Citigroup yesterday unveiled plans to raise up to $19.6bn and return $20bn to US taxpayers in a move that will free the bank from heightened government supervision but could inflict further pain on its shareholders.
The decision, after months of tense talks with regulators, is a milestone for Citi, which was repeatedly bailed out during the financial crisis and was one of the last banks still subject to tough government restrictions on pay and operations.
The equity offering, which could be the largest ever by a US bank, will be a test of investors' faith in Citi's ability to compete with healthier rivals without government support.
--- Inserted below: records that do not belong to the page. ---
/-- An `RLD` or `RST` with something that has still to leave, for the plane and the device of another. -/
def State.unsent (s : State) (c d : Cmd) : Bool :=
  d.id != c.id && d.cls == .cloys && d.inst == c.inst && !d.ended && d.blk.length == 64 && d.rem.device == c.rem.device
    && (d.st == .waiting || s.reading d.id || (s.plane d.inst).heldBack.any fun f => f.cmd == some d.id)
/-- All that its core issued before a command, for its plane and its device, has left. -/
def State.ownTurn (s : State) (c : Cmd) : Bool := !(s.cmds.any fun d => s.unsent c d && d.core == c.core && decide (d.id < c.id))
/-- The flits of a command may leave: commands on one plane to one device perform there in issue order (R265, R276). DESIGN CHOICE (log 16): the
commands of different cores, which no rule orders at issue, go in the order in which they began. -/
def State.turn (s : State) (c : Cmd) : Bool :=
  s.ownTurn c && !(s.cmds.any fun d => s.unsent c d && d.core != c.core && d.st == .running && s.ownTurn d
    && (decide (d.start < c.start) || (d.start == c.start && decide (d.id < c.id))))

/-- A flit may leave in this interval: within the quota towards its destination, and in its command's turn. -/
def State.mayLeave (s : State) (p : Nat) (f : Held) : Bool :=
  decide (sget 0 (s.plane p).used f.dest + flitPayload ≤ (s.plane p).quota) && (match f.cmd.bind s.cmd with
    | some c => s.turn c
    | none => true)

/-- A flit leaves with the next number of its plane. -/
def State.leave (s : State) (p : Nat) (f : Held) : State :=
  let k := s.plane p
  let b := flitBytes f.dest k.txSeq f.kind f.payload
  (s.updPlane p fun k => { k with
    txSeq := k.txSeq + 1, used := sset 0 k.used f.dest (sget 0 k.used f.dest + flitPayload), retry := k.retry ++ [b] }).emitFlit p b

/-- A flit leaves, or is held back while it would exceed the quota of its interval or come before its turn. -/
def State.sendHeld (s : State) (p : Nat) (f : Held) : State :=
  if s.mayLeave p f then s.leave p f else s.updPlane p fun k => { k with heldBack := k.heldBack ++ [f] }
/-- A flit for a mooring. -/
def State.sendFlit (s : State) (p dest kind : Nat) (payload : List Byte) (m : Option Nat) : State := s.sendHeld p ⟨m, none, dest, kind, payload⟩
/-- A flit of an `RLD` or `RST`. -/
def State.sendRem (s : State) (c : Cmd) (kind : Nat) (payload : List Byte) : State :=
  s.sendHeld c.inst ⟨c.mooring, some c.id, c.rem.device, kind, payload⟩

/-- The flits that a plane holds back are tried again in order, each against its own destination's quota; those of a command that has ended
are dropped. -/
def State.passHeld (s : State) (p : Nat) : State :=
  let l := (s.plane p).heldBack.filter fun f => (f.cmd.bind s.cmd).all fun c => !c.ended
  l.foldl (fun t f => t.sendHeld p f) (s.updPlane p fun k => { k with heldBack := [] })

/-- At the end of a cycle, flits whose turn has come leave. -/
def State.passTurns (s : State) : State :=
  (s.planes.filter fun p => p.2.heldBack.any fun f => f.cmd.isSome).foldl (fun t p => t.passHeld p.1) s

/-- `CLOYS_QUOTA_INTERVAL`: a new interval of 1 µs begins on every plane; in the boot state the planes do nothing (R340). -/
def execCloysQuotaInterval (s : State) : Out State :=
  if s.boot ≠ .up then .next s
  else .next ((List.range 16).foldl (fun t p => (t.updPlane p fun k => { k with used := [] }).passHeld p) s)

/-- Flits of a mooring whose task is discarded that are still held back do not leave (R4). -/
def State.dropFlits (s : State) (m : Nat) : State :=
  (s.planes.filter fun p => p.2.heldBack.any fun f => f.mooring == some m).foldl
    (fun t p => t.updPlane p.1 fun k => { k with heldBack := k.heldBack.filter fun f => f.mooring != some m }) s

/-! ### Remote accesses that arrive (R265, R276, R339) -/

/-- The kinds of flits and their payloads (DESIGN CHOICE, log 16): a load, a store, the bytes that a load asked for, an acknowledged store, a
refusal, a request to send again from a sequence number on, and a contribution to a collective. -/
def kindLoad : Nat := 1
def kindStore : Nat := 2
def kindData : Nat := 3
def kindAck : Nat := 4
def kindRefuse : Nat := 5
def kindRetry : Nat := 6
def kindColl : Nat := 7

/-- Address and length of a request or of its answer. -/
def reqPayload (addr n : Nat) : List Byte := natBytes 8 addr ++ natBytes 4 n
/-- Bytes on their way, with a poison bit for each. -/
def dataPayload (addr : Nat) (bs : List Byte) (ps : List Bool) : List Byte :=
  reqPayload addr bs.length ++ natBytes 8 (ps.zipIdx.foldl (fun n p => n + (if p.1 then 2 ^ p.2 else 0)) 0) ++ bs

/-- The bytes lie in an exported window: a base with the code k of its size, 2^k bytes, in its low six bits; 0 for none (DESIGN CHOICE,
log 16). -/
def State.exported (s : State) (addr n : Nat) : Bool :=
  [0, 1].any fun i =>
    let v := sget 0 s.exports i
    let k := v % 64
    k != 0 && decide (v - k ≤ addr) && decide (addr + n ≤ v - k + 2 ^ k)
      && (if i = 0 then (resOf addr).isSome && (resOf (addr + n - 1)).isSome else decide (hbmBase ≤ addr) && decide (addr + n ≤ hbmBase + hbmBytes))

/-- The first access of a plane's queue is set going: an open access to SRAM, or a request of the open share. -/
def State.inNext (s : State) (p : Nat) : State :=
  match (s.plane p).inq with
  | [] => s
  | r :: l =>
    if r.sent then s
    else
      let s1 := s.updPlane p fun k => { k with inq := { r with sent := true } :: l }
      if hbmBase ≤ r.addr then
        s1.updChan (hbmChan r.addr) fun k => { k with openq := k.openq ++ [⟨r.addr, !r.load, r.data, r.poi.any id, r.n, .remote p, 0⟩] }
      else
        { s1 with
          accesses := s1.accesses ++ [⟨s1.nextId, s.now, .remote p, .phys r.addr, if r.load then .hostRead r.n else .store r.data r.poi none, !r.load, true,
            .any, 0, s.now, s1.nextId⟩]
          nextId := s1.nextId + 1 }

/-- A piece of a remote access has performed: its answer leaves, and the next one of the plane is set going. -/
def State.inDone (s : State) (p : Nat) (bs : List Byte) (ps : List Bool) : State :=
  match (s.plane p).inq with
  | [] => s
  | r :: l =>
    let s1 := s.updPlane p fun k => { k with inq := l }
    (if r.load then s1.sendFlit p r.src kindData (dataPayload r.addr bs ps) none
      else s1.sendFlit p r.src kindAck (reqPayload r.addr r.n) none).inNext p

/-- The part of a list from the last element on that fits: of the flits of a number, which 16 bits hold, the latest is the one to send again. -/
def fromLast {α : Type} (f : α → Bool) (l : List α) : List α :=
  match l.reverse.findIdx? f with
  | some i => l.drop (l.length - 1 - i)
  | none => []

/-- A flit that has arrived in plane order is taken. -/
def State.takeFlit (s : State) (p : Nat) (f : List Byte) : State :=
  let num (o n : Nat) : Nat := leNat ((f.drop o).take n)
  let src := num 2 2
  let kind := num 6 2
  let addr := num 8 8
  let n := num 16 4
  if kind = kindLoad ∨ kind = kindStore then
    if s.exported addr n then
      let bs := (f.drop 28).take n
      let qs := (hbmPieces addr n).map fun q => (⟨kind == kindLoad, src, addr + q.1, q.2, if kind = kindLoad then [] else (bs.drop q.1).take q.2,
        if kind = kindLoad then [] else (List.range q.2).map fun i => num 20 8 / 2 ^ (q.1 + i) % 2 == 1, false⟩ : InReq)
      (s.updPlane p fun k => { k with inq := k.inq ++ qs }).inNext p
    else s.sendFlit p src kindRefuse (reqPayload addr n) none
  else if kind = kindRetry then
    (fromLast (fun g => leNat ((g.drop 4).take 2) == num 8 2) (s.plane p).retry).foldl (fun t g => t.emitFlit p g) s
  else s

/-- `CLOYS_FLIT_RECEIVE`: a flit whose CRC holds is taken in plane order; of another one, its sender is asked to send again from its retry
buffer (R338). What the answers to this device's own `RLD` and `RST` bring comes as an event of its own (log 16). -/
def execCloysFlitReceive (plane : Nat) (flit : List Byte) (s : State) : Out State :=
  if plane < 16 then
    if s.boot ≠ .up then .next s
    else
      let body := flit.take 248
      let whole := flit.length == 256 && leNat (flit.drop 248) == (flitCrc body).toNat
      let good := whole && leNat ((flit.drop 4).take 2) == (s.plane plane).rxSeq % 2 ^ 16
      let s1 := s.updPlane plane fun k => { k with lastCarry := s.now, lost := false, rxSeq := if good then k.rxSeq + 1 else k.rxSeq }
      .next (if good then s1.takeFlit plane flit
        else if whole then s1
        else s1.sendFlit plane (leNat ((flit.drop 2).take 2)) kindRetry (natBytes 2 (s.plane plane).rxSeq) none)
  else .fault .noSuchUnit

/-! ### `COLL` (R262 to R264, R359) -/

structure CollB where
  group : Nat
  count : Nat
  src : Nat
  dst : Nat
  gauge : Nat
  lens : Nat
  mmap : Nat
  op : CollOp
  fmt : CollFmt
  deriving DecidableEq, Repr

def Cmd.coll (c : Cmd) : CollB :=
  let m : CollOp × CollFmt := match c.instr with
    | .coll _ _ op f => (op, f)
    | _ => (.allReduce, .fp32)
  ⟨c.num 16 2, c.num 20 4, c.num 24 8, c.num 32 8, c.num 40 4, c.num 44 2, c.num 48 4, m.1, m.2⟩

def CollB.size (b : CollB) : Nat :=
  match b.fmt with
  | .fp32 => 4
  | .bf16 => 2
  | .ebb64 => 8

/-- The members of a mooring's group in rank order, and this device's rank. -/
def State.members (s : State) (m g : Nat) : List Nat := (((s.moor m).groups.find? fun x => x.1 == g).map fun x => x.2.map (·.toNat)).getD []
def rankOf (l : List Nat) : Option Nat := l.idxOf? ownDevice

/-- Elements of a chunk among n members; elements at SRC, and elements of the result. -/
def CollB.chunk (b : CollB) (n : Nat) : Nat := if b.op = .allReduce then b.count else b.count / n
def CollB.inN (b : CollB) (n : Nat) : Nat := if b.op = .allGather then b.chunk n else b.count
def CollB.outN (b : CollB) (n : Nat) : Nat := if b.op = .reduceScatter then b.chunk n else b.count

/-- The bytes of the missing-member map. -/
def CollB.mapLen (b : CollB) (n : Nat) : Nat := 8 * ((if b.op = .allReduce then 1 else n) * ceilDiv n 64)

def State.collOk (s : State) (c : Cmd) : Bool :=
  let b := c.coll
  match c.mooring with
  | none => false
  | some m =>
    let l := s.members m b.group
    let n := l.length
    decide (2 ≤ n) && decide (n ≤ 512) && (rankOf l).isSome && decide (1 ≤ b.count) && decide (b.count ≤ 2 ^ 28)
      && (b.op == .allReduce || b.count % n == 0) && b.src % b.size == 0 && b.dst % b.size == 0 && gaugeOk b.gauge && c.zero 18 2 && c.zero 46 2
      && c.zero 52 12 && (b.mmap == 0 || decide (b.mmap + b.mapLen n ≤ spadBytes))
      && (s.engSpot c b.src (b.inN n * b.size) .r).isSome && (match s.engSpot c b.dst (b.outN n * b.size) .w with
        | some sp => if b.lens = 0xFFFF then sp.other.isNone
            else (s.lens m b.lens).any fun l => l.hasAll (fullVa c.core b.dst) (b.outN n * b.size)
        | none => false)

def State.collBlock (s : State) (c : Cmd) : State := if s.collOk c then s else s.engineFault c.id 3

/-- Steps of a `COLL`: the flip of LENSIX, in the cycle after the raise, and a loss. -/
def stepLens : Nat := 4
def stepLoss : Nat := 5

/-- The merges of an ebb collective all go to words of active regions (R130). -/
def State.collRegions (s : State) (c : Cmd) (n : Nat) : Bool :=
  let b := c.coll
  b.fmt != .ebb64 || b.op == .allGather || (List.range (b.outN n)).all fun i => (s.regionOf c.mooring (fullVa c.core (b.dst + 8 * i))).isSome

/-- START: the engine reads the local contribution, 64 bytes a cycle from now on (DESIGN CHOICE, log 16). A member that disagrees about GROUP,
COUNT, OP or format is lost (R359): which one does, and when that is seen, comes from outside, and is a free value. -/
def State.collStart (s : State) (c : Cmd) : State :=
  let b := c.coll
  if s.cmds.any fun d => d.cls == .coll && d.inst == c.inst && d.id != c.id && d.st == .running then s.engineFault c.id 7
  else match c.mooring with
    | none => s.engineFault c.id 3
    | some m =>
      let n := (s.members m b.group).length
      let k := b.inN n * b.size
      if !s.collRegions c n then s.engineFault c.id 3
      else
        let lost := freeNat s.free
        let s0 := { s.updCmd c.id fun d => { d with data := List.replicate k 0, poi := List.replicate k false } with free := s.free + 1 }
        let s1 := if lost = 0 then s0 else s0.addStep c.id (s.now + lost) stepLoss
        match s.pieceMoves c c.start k (c.src, false) b.src false with
        | none => s1.engineFault c.id 3
        | some l =>
          let us := l.flatMap (s.moveUses c)
          if !s.looseCmd c && s.engMeets c.id us then s1.engineFault c.id 5
          else l.foldl (fun t m => t.addMove c false false m) (if s.looseCmd c then s1 else s1.engHold c.id us)

/-- A piece of the contribution is read, and sent to every other member. Over which plane it goes the manual leaves open (log 16): a free
value. -/
def State.collRead (s : State) (c : Cmd) (a : Access) (rel n : Nat) : State :=
  let x := s.moveBytes c a n
  let s1 := s.updCmd c.id fun d => { d with data := splice d.data rel x.1, poi := splice d.poi rel x.2 }
  match c.mooring with
  | none => s1
  | some m =>
    ((s.members m c.coll.group).filter fun d => d != ownDevice).foldl
      (fun t d => { t.sendFlit (freeNat t.free % 16) d kindColl (dataPayload rel x.1 x.2) c.mooring with free := t.free + 1 }) s1

/-- Element i of rank r's contribution: this device's own, or a free value (log 7). -/
def collElem (free size : Nat) (own : Nat) (own_ : List Byte) (r i : Nat) : Nat :=
  if r = own then leNat ((own_.drop (i * size)).take size) else (freeWord (free + 2 ^ 28 * r + i)).toNat % 2 ^ (8 * size)

/-- A reduced element, from the contributions in rank order (R263). -/
def collReduce (f : CollFmt) (fact : Nat → Nat) : List Nat → Nat × Flg
  | [] => (0, 0)
  | x :: l =>
    match f with
    | .fp32 => l.foldl (fun a y =>
        let r := fmt32.add .rne a.1 y
        (r.1, a.2 ||| r.2)) (x, 0)
    | .bf16 =>
      let a := l.foldl (fun a y =>
        let z := fmtB16.cvt fmt32 .rne y
        let r := fmt32.add .rne a.1 z.1
        (r.1, a.2 ||| z.2 ||| r.2)) (fmtB16.cvt fmt32 .rne x)
      let o := fmt32.cvt fmtB16 .rne a.1
      (o.1, a.2 ||| o.2)
    | .ebb64 => l.foldl (fun a y =>
        let r := ebbMerge a.1 y fact
        (r.1, a.2 ||| r.2)) (x, 0)

/-- Element i of the result. -/
def State.collOut (s : State) (c : Cmd) (b : CollB) (l : List Nat) (own i : Nat) : Nat × Flg :=
  let n := l.length
  let ch := b.chunk n
  let el := collElem s.free b.size own c.data
  match b.op with
  | .allGather => (el (i / ch) (i % ch), 0)
  | .allReduce => collReduce b.fmt (s.factAt c.mooring (fullVa c.core (b.dst + 8 * i))) ((List.range n).map fun r => el r i)
  | .reduceScatter => collReduce b.fmt (s.factAt c.mooring (fullVa c.core (b.dst + 8 * i))) ((List.range n).map fun r => el r (own * ch + i))

/-- A contribution to element i of the result carries poison: this device's own as it was read, and another's as a free value. -/
def State.collPoi (s : State) (c : Cmd) (b : CollB) (l : List Nat) (own i : Nat) : Bool :=
  let n := l.length
  let ch := b.chunk n
  let one (r j : Nat) : Bool := if r = own then ((c.poi.drop (j * b.size)).take b.size).any id else freeNat (s.free + 2 ^ 28 * r + j) % 2 == 1
  match b.op with
  | .allGather => one (i / ch) (i % ch)
  | .allReduce => (List.range n).any fun r => one r i
  | .reduceScatter => (List.range n).any fun r => one r (own * ch + i)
Under yesterday's agreement, the US Treasury will sell up to $5bn of the bank's shares, reducing its 34 per cent stake in the lender to below 30 per cent.
The authorities have agreed to sell the rest of the government's stake within 12 months.
Citi will also terminate an insurance agreement with the Federal Deposit Insurance Corporation on some $250bn in toxic assets – a key condition for Citi's release from restrictions on bankers' pay.
As a result, Citi will cancel $1.8bn-worth of preferred securities held by the FDIC, leaving the regulator with a $5.4bn preferred investment in the lender.
Citi will also issue $1.7bn in stock to staff in lieu of cash bonuses and might sell $3bn in preferred securities in early 2010 if it needs more capital.
The measures taken to repay the $20bn from the Troubled Asset Relief Programme will result in a $10.1bn pre-tax loss in the fourth quarter but will save Citi $2.2bn a year in interest and amortisation expenses.